=== Begin Enclosure ===

-- ==== Sys2Proof/Laws/State.lean ====
section
/-! SUPPORT. One lemma per field and update of the state, so that no proof unfolds a record update. -/

namespace Sys2Proof.Machine

variable (s : State) (c : Command) (r : Answer) (g : Config)

@[simp] theorem State.present_config : (s.present c).config = s.config := rfl
@[simp] theorem State.present_cmd : (s.present c).cmd = c.cmd := rfl
@[simp] theorem State.present_a : (s.present c).a = c.a := rfl
@[simp] theorem State.present_s : (s.present c).s = c.s := rfl
@[simp] theorem State.present_driven : (s.present c).driven = true := rfl
@[simp] theorem State.present_out : (s.present c).out = none := rfl

@[simp] theorem State.answer_config : (s.answer r).config = s.config := rfl
@[simp] theorem State.answer_cmd : (s.answer r).cmd = s.cmd := rfl
@[simp] theorem State.answer_a : (s.answer r).a = s.a := rfl
@[simp] theorem State.answer_s : (s.answer r).s = s.s := rfl
@[simp] theorem State.answer_driven : (s.answer r).driven = s.driven := rfl
@[simp] theorem State.answer_out : (s.answer r).out = some r := rfl
@[simp] theorem State.answer_answer (r' : Answer) : (s.answer r).answer r' = s.answer r' := rfl
@[simp] theorem State.answer_fetch : (s.answer r).fetch = s.fetch := rfl
@[simp] theorem State.answer_operand (w : Width) : (s.answer r).operand w = s.operand w := rfl
@[simp] theorem State.answer_shiftAmount : (s.answer r).shiftAmount = s.shiftAmount := rfl

@[simp] theorem State.present_operand (w : Width) :
    (s.present c).operand w = c.a.setWidth w.bits := rfl
@[simp] theorem State.present_shiftAmount : (s.present c).shiftAmount = c.s.toInt := rfl
@[simp] theorem State.present_fetch : (s.present c).fetch = c.cmd := rfl

theorem State.driveValue_eq {w : Nat} (v : BitVec w) :
    s.driveValue v = s.answer (.ok (v.setWidth 64)) := rfl
theorem State.driveCount_eq (n : Nat) : s.driveCount n = s.answer (.ok (BitVec.ofNat 64 n)) := rfl
theorem State.driveTruth_eq (b : Bool) :
    s.driveTruth b = s.answer (.ok (if b then 1 else 0)) := rfl
theorem State.raise_eq (e : ErrorKind) : s.raise e = s.answer (.error e) := rfl

@[simp] theorem State.powerUp_config : (State.powerUp g).config = g := rfl
@[simp] theorem State.powerUp_driven : (State.powerUp g).driven = false := rfl
@[simp] theorem State.powerUp_out : (State.powerUp g).out = none := rfl

@[simp] theorem answerOf_next : answerOf (.next s) = s.out := rfl

theorem Width.bits_pos (w : Width) : 0 < w.bits := by cases w <;> decide
theorem Width.bits_le (w : Width) : w.bits ≤ 64 := by cases w <;> decide

/-- The operand as a number: the low `w` bits of port `a`. -/
theorem State.operand_toNat (w : Width) : (s.operand w).toNat = s.a.toNat % 2 ^ w.bits := by
  simp [State.operand]

/-- The operand bit by bit. -/
theorem State.operand_getLsbD (w : Width) (j : Nat) (h : j < w.bits) :
    (s.operand w).getLsbD j = s.a.getLsbD j := by
  simp [State.operand, h]

end Sys2Proof.Machine
end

=== End Enclosure ===

WHAT NEEDS TO BE DONE: Please retype the data exactly as it stands, from its first line down to the line that contains "s.driveValue v = s.answer", then stop.

EXERCISE SOLUTION:
-- ==== Sys2Proof/Laws/State.lean ====
section
/-! SUPPORT. One lemma per field and update of the state, so that no proof unfolds a record update. -/

namespace Sys2Proof.Machine

variable (s : State) (c : Command) (r : Answer) (g : Config)

@[simp] theorem State.present_config : (s.present c).config = s.config := rfl
@[simp] theorem State.present_cmd : (s.present c).cmd = c.cmd := rfl
@[simp] theorem State.present_a : (s.present c).a = c.a := rfl
@[simp] theorem State.present_s : (s.present c).s = c.s := rfl
@[simp] theorem State.present_driven : (s.present c).driven = true := rfl
@[simp] theorem State.present_out : (s.present c).out = none := rfl

@[simp] theorem State.answer_config : (s.answer r).config = s.config := rfl
@[simp] theorem State.answer_cmd : (s.answer r).cmd = s.cmd := rfl
@[simp] theorem State.answer_a : (s.answer r).a = s.a := rfl
@[simp] theorem State.answer_s : (s.answer r).s = s.s := rfl
@[simp] theorem State.answer_driven : (s.answer r).driven = s.driven := rfl
@[simp] theorem State.answer_out : (s.answer r).out = some r := rfl
@[simp] theorem State.answer_answer (r' : Answer) : (s.answer r).answer r' = s.answer r' := rfl
@[simp] theorem State.answer_fetch : (s.answer r).fetch = s.fetch := rfl
@[simp] theorem State.answer_operand (w : Width) : (s.answer r).operand w = s.operand w := rfl
@[simp] theorem State.answer_shiftAmount : (s.answer r).shiftAmount = s.shiftAmount := rfl

@[simp] theorem State.present_operand (w : Width) :
    (s.present c).operand w = c.a.setWidth w.bits := rfl
@[simp] theorem State.present_shiftAmount : (s.present c).shiftAmount = c.s.toInt := rfl
@[simp] theorem State.present_fetch : (s.present c).fetch = c.cmd := rfl

theorem State.driveValue_eq {w : Nat} (v : BitVec w) :
    s.driveValue v = s.answer (.ok (v.setWidth 64)) := rfl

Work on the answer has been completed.